Exercise prompt
Answer with the exact lines of the following material from the one containing "rw [List.filter_cons_of_neg (by simp)]" through the one containing "that alone. -/", both end lines included.

Information
-- ==== Sys2Proof/Laws/Fates.lean ====
section
/-! SUPPORT. Laws of instructions whose lanes have fates (R137, R154): what finishing the issue makes of them. -/

namespace Sys2Proof.Machine

theorem settle_zero (s : State) (g : Nat) (e : Entry) (f : Fate) (fs : Fates) : settle s g e ((0, f) :: fs) = settle s g e fs := by
  unfold settle
  rw [List.filter_cons_of_neg (by simp)]

/-- Fates of no lanes do not matter. -/
theorem settle_filter (s : State) (g : Nat) (e : Entry) (fs : Fates) : settle s g e (fs.filter fun f => f.1 != 0) = settle s g e fs := by
  unfold settle
  simp only [List.filter_filter, Bool.and_self]

theorem stepOff_marked_gone (w : Warp) (e : Entry) (now : Nat) (gone : LaneMask) (h : ∀ x ∈ w.entries, x.eid = e.eid → x = e) :
    ((w.marked e.eid).aged e.eid now).stepOff e gone = (w.aged e.eid now).stepOff e gone := by
  unfold Warp.stepOff Warp.aged Warp.marked Warp.modEntry
  simp only [List.map_map]
  rw [map_modFirst w.entries e.eid _ _ e h]
  simp

/-- What comes after the lanes have left the issuing entry depends on that alone. -/
theorem settle_congr {s t : State} {g : Nat} {e : Entry} {fs : Fates}
    (h : ∀ m, s.modWarp g (fun w => w.stepOff e m) = t.modWarp g (fun w => w.stepOff e m)) : settle s g e fs = settle t g e fs := by
  unfold settle
  simp only [h]

theorem stepped_nil (s : State) (g : Nat) (e : Entry) : s.stepped g e [] = s.passed g e := by
  unfold State.stepped State.passed
  rw [settle_none _ _ _ _ (by simp), modWarp_modWarp]

theorem stepped_zero (s : State) (g : Nat) (e : Entry) (f : Fate) (fs : Fates) : s.stepped g e ((0, f) :: fs) = s.stepped g e fs := by
  unfold State.stepped; rw [settle_zero]

theorem stepped_filter (s : State) (g : Nat) (e : Entry) (fs : Fates) : s.stepped g e (fs.filter fun f => f.1 != 0) = s.stepped g e fs := by
  unfold State.stepped; rw [settle_filter]

/-- A warp with no results, no held last-use bits: only ageing and the lanes' places are left to do. -/
theorem finish_fates {lim g : Nat} {e : Entry} {o : Opnds} {lanes act pg : LaneMask} {fs : Fates} {t : State} {w : Warp}
    (hw : t.warp? g = some w) (hh : w.heldFrees = []) (hr : w.results = []) (hlu : o.lu = [])
    (ha : ∀ x ∈ w.entries, x.eid = e.eid → x = e) :
    finishBody lim g e o lanes act pg (t.markedAt g e.eid, fs) = t.stepped g e fs := by
  have hlast : ∀ again done tr, (w.marked e.eid).lastUseHeld lim e.pc o lanes again done tr = w.marked e.eid := by
    intro again done tr
    unfold Warp.lastUseHeld
    rw [show (w.marked e.eid).heldFrees = [] from hh, hlu]
    simp
  have haft : ∀ done, (w.marked e.eid).afterIssue lim lanes done o = w.marked e.eid := by
    intro done
    refine afterIssue_own _ _ _ _ _ ?_
    intro r h
    have h' : r ∈ w.results := h
    rw [hr] at h'; simp at h'
  have hw' : (t.markedAt g e.eid).warp? g = some (w.marked e.eid) := by
    unfold State.markedAt; rw [warp?_modWarp, hw]; rfl
  unfold finishBody State.stepped
  simp only
  rw [settle_congr (t := t.modWarp g fun w => w.aged e.eid t.now)]
  intro m
  rw [modWarp_modWarp, modWarp_modWarp]
  rw [modWarp_congr hw' (h := fun w => (w.aged e.eid t.now).stepOff e m) (by rw [hlast, haft]; rfl)]
  unfold State.markedAt
  rw [modWarp_modWarp]
  exact modWarp_congr hw (stepOff_marked_gone w e t.now m ha)

theorem preFates_eq (kind : GuardKind) (pg : LaneMask) (fs : Fates) (s : State) (g : Nat) (e : Entry) :
    s.stepped g e (preFates kind pg ++ fs) = s.stepped g e (guardFate kind pg ++ fs) := stepped_zero s g e _ _

/-- A lane instruction without v registers. -/
theorem issueLane_fates {s : State} {g : Nat} {w w' : Warp} {e : Entry} (hc : Calm s g w e) {gd : Guard} {kind : GuardKind} {o : Opnds}
    {body : Body} {t : State} {fs : Fates} (hrel : o.rel = 0 ∨ relMet s g o.rel e.mask = true) (hvr : o.vr = []) (hvw : o.vw = [])
    (hlu : o.lu = []) (hhome : o.home = [])
    (hb : body (s.markedAt g e.eid) { laneCtx g w e gd with pg := if kind == .traps then 0 else (laneCtx g w e gd).pg } = (t.markedAt g e.eid, fs))
    (hw : t.warp? g = some w') (he : w'.entries = w.entries) (hh : w'.heldFrees = []) (hr : w'.results = []) :
    issueLane s gd kind o body = .next (t.stepped g e (guardFate kind (laneCtx g w e gd).pg ++ fs)) := by
  have hroom : Room s g w { o with gp := [gd.n] } := by
    left; unfold poolNeed; rw [hvr, hvw]; rfl
  unfold issueLane
  rw [issueCore_local hc { o with gp := [gd.n] } _ kind body hrel hhome (.inr hroom),
    counted_none s w { o with gp := [gd.n] } _ hvr hvw]
  unfold runBody
  have hb' : body (s.modWarp g fun w => w.modEntry e.eid fun x => { x with st := .issuing })
      { g := g, e := e, lanes := e.mask, act := (guardLanes w gd e.mask).1, pg := if kind == .traps then 0 else (guardLanes w gd e.mask).2 } =
      (t.markedAt g e.eid, fs) := hb
  rw [hb']
  refine congrArg _ ?_
  rw [finish_fates (o := { o with gp := [gd.n] }) hw hh hr hlu (fun x hx => by rw [he] at hx; exact hc.alone x hx), preFates_eq]
  rfl

/-- The same where the body changes no state. -/
theorem issueLane_same {s : State} {g : Nat} {w : Warp} {e : Entry} (hc : Calm s g w e) {gd : Guard} {kind : GuardKind} {o : Opnds}
    {body : Body} {fs : Fates} (hrel : o.rel = 0 ∨ relMet s g o.rel e.mask = true) (hvr : o.vr = []) (hvw : o.vw = [])
    (hlu : o.lu = []) (hhome : o.home = [])
    (hb : body (s.markedAt g e.eid) { laneCtx g w e gd with pg := if kind == .traps then 0 else (laneCtx g w e gd).pg } = (s.markedAt g e.eid, fs)) :
    issueLane s gd kind o body = .next (s.stepped g e (guardFate kind (laneCtx g w e gd).pg ++ fs)) :=
  issueLane_fates hc hrel hvr hvw hlu hhome hb hc.warp rfl hc.held hc.results

/-- A uniform instruction with a true guard whose lanes have fates. -/
theorem issueUni_fates {s : State} {g : Nat} {w w' : Warp} {e : Entry} (hc : Calm s g w e) {gd : Guard} {o : Opnds} {body : Body} {t : State} {fs : Fates}
    (hg : w.uniTrue gd) (hrel : o.rel = 0 ∨ relMet s g o.rel e.mask = true) (hvr : o.vr = []) (hvw : o.vw = []) (hlu : o.lu = [])
    (hhome : o.home = []) (hb : body (s.markedAt g e.eid) (uniCtx g e) = (t.markedAt g e.eid, fs))
    (hw : t.warp? g = some w') (he : w'.entries = w.entries) (hh : w'.heldFrees = []) (hr : w'.results = []) :
    issueUni s gd o body = .next (t.stepped g e fs) := by
  have hroom : Room s g w o := by
    left; unfold poolNeed; rw [hvr, hvw]; rfl
  rw [issueUni_eq, under_true hc hg, issueCore_local hc _ _ _ _ hrel hhome (.inr hroom), uniSel_true hg, own_pg, counted_none _ _ _ _ hvr hvw]
  unfold runBody
  have hb' : uniBody body (s.modWarp g fun w => w.modEntry e.eid fun x => { x with st := .issuing })
      { g := g, e := e, lanes := e.mask, act := e.mask, pg := 0 } = (t.markedAt g e.eid, fs) := by
    unfold uniBody
    rw [if_neg hc.lanes]
    exact hb
  rw [hb']
  refine congrArg _ ?_
  rw [finish_fates hw hh hr hlu (fun x hx => by rw [he] at hx; exact hc.alone x hx), preFates_eq]
  rfl

/-! ## The general form -/

/-- Finishing an issue: last-use bits, then the lanes' places. -/
theorem finish_general {lim g : Nat} {e : Entry} {o : Opnds} {act pg : LaneMask} {fs : Fates} {u : State} {w : Warp}
    (hw : u.warp? g = some w) (hr : (w.spent lim e o fs (act ||| pg)).ownResults lim) :
    finishBody lim g e o e.mask act pg (u, fs) = (u.modWarp g fun w => w.spent lim e o fs (act ||| pg)).stepped g e fs := by
  unfold finishBody State.stepped
  simp only
  rw [modWarp_modWarp]
  rw [modWarp_congr hw (h := fun x => (x.spent lim e o fs (act ||| pg)).aged e.eid u.now)]
  · rfl
  · rw [show w.lastUseHeld lim e.pc o e.mask (fateLanes fs Fate.isAgain) ((act ||| pg) &&& ~~~ fateLanes fs Fate.isTrap &&& ~~~ fateLanes fs Fate.isAgain)
        (fateLanes fs Fate.isTrap != 0) = w.spent lim e o fs (act ||| pg) from rfl, afterIssue_own _ _ _ _ _ hr]

theorem fateLanes_cons_zero (f : Fate) (fs : Fates) (p : Fate → Bool) : fateLanes ((0, f) :: fs) p = fateLanes fs p := by
  unfold fateLanes
  rw [List.foldl_cons]
  congr 1
  split <;> simp

theorem spent_zero (w : Warp) (lim : Nat) (e : Entry) (o : Opnds) (f : Fate) (fs : Fates) (m : LaneMask) :
    w.spent lim e o ((0, f) :: fs) m = w.spent lim e o fs m := by
  unfold Warp.spent
  simp only [fateLanes_cons_zero]

/-- A lane instruction in a calm split: its body's state and fates, and the finish. -/
theorem issueLane_calm {s : State} {g : Nat} {w w' : Warp} {e : Entry} (hc : Calm s g w e) {gd : Guard} {kind : GuardKind} {o : Opnds}
    {body : Body} {u : State} {fs : Fates} (hrel : o.rel = 0 ∨ relMet s g o.rel e.mask = true) (hhome : homeOpen s g o = true) (hroom : Room s g w o)
    {b : State} (hbeq : b = ((s.counted w o (laneCtx g w e gd).act).engaged g o).begun g e) (hb : body b (bodyCtx kind g w e gd) = (u, fs))
    (hw : u.warp? g = some w')
    (hr : (w'.spent b.nextId e { o with gp := [gd.n] } (guardFate kind (laneCtx g w e gd).pg ++ fs)
      ((laneCtx g w e gd).act ||| (bodyCtx kind g w e gd).pg)).ownResults b.nextId) :
    issueLane s gd kind o body = .next ((u.modWarp g fun x => x.spent b.nextId e { o with gp := [gd.n] }
      (guardFate kind (laneCtx g w e gd).pg ++ fs) ((laneCtx g w e gd).act ||| (bodyCtx kind g w e gd).pg)).stepped g e
        (guardFate kind (laneCtx g w e gd).pg ++ fs)) := by
  subst hbeq
  unfold issueLane
  rw [issueCore_calm hc { o with gp := [gd.n] } _ kind body hrel hhome (.inr hroom)]
  unfold runBody
  have hb' : body (((s.counted w { o with gp := [gd.n] } (guardLanes w gd e.mask).1).engaged g { o with gp := [gd.n] }).modWarp g
        fun w => w.modEntry e.eid fun x => { x with st := .issuing })
      { g := g, e := e, lanes := e.mask, act := (guardLanes w gd e.mask).1, pg := if kind == .traps then 0 else (guardLanes w gd e.mask).2 } =
      (u, fs) := hb
  rw [hb']
  have hz : ∀ m, preFates kind m ++ fs = (0, Fate.trap { cause := 0x06, detail := 0, addr := 0 }) :: (guardFate kind m ++ fs) := fun _ => rfl
  simp only [hz]
  rw [finish_general (w := w') hw (by rw [spent_zero]; exact hr), stepped_zero]
  simp only [spent_zero]
  rfl

end Sys2Proof.Machine
end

Solution for this task
  rw [List.filter_cons_of_neg (by simp)]

/-- Fates of no lanes do not matter. -/
theorem settle_filter (s : State) (g : Nat) (e : Entry) (fs : Fates) : settle s g e (fs.filter fun f => f.1 != 0) = settle s g e fs := by
  unfold settle
  simp only [List.filter_filter, Bool.and_self]

theorem stepOff_marked_gone (w : Warp) (e : Entry) (now : Nat) (gone : LaneMask) (h : ∀ x ∈ w.entries, x.eid = e.eid → x = e) :
    ((w.marked e.eid).aged e.eid now).stepOff e gone = (w.aged e.eid now).stepOff e gone := by
  unfold Warp.stepOff Warp.aged Warp.marked Warp.modEntry
  simp only [List.map_map]
  rw [map_modFirst w.entries e.eid _ _ e h]
  simp

/-- What comes after the lanes have left the issuing entry depends on that alone. -/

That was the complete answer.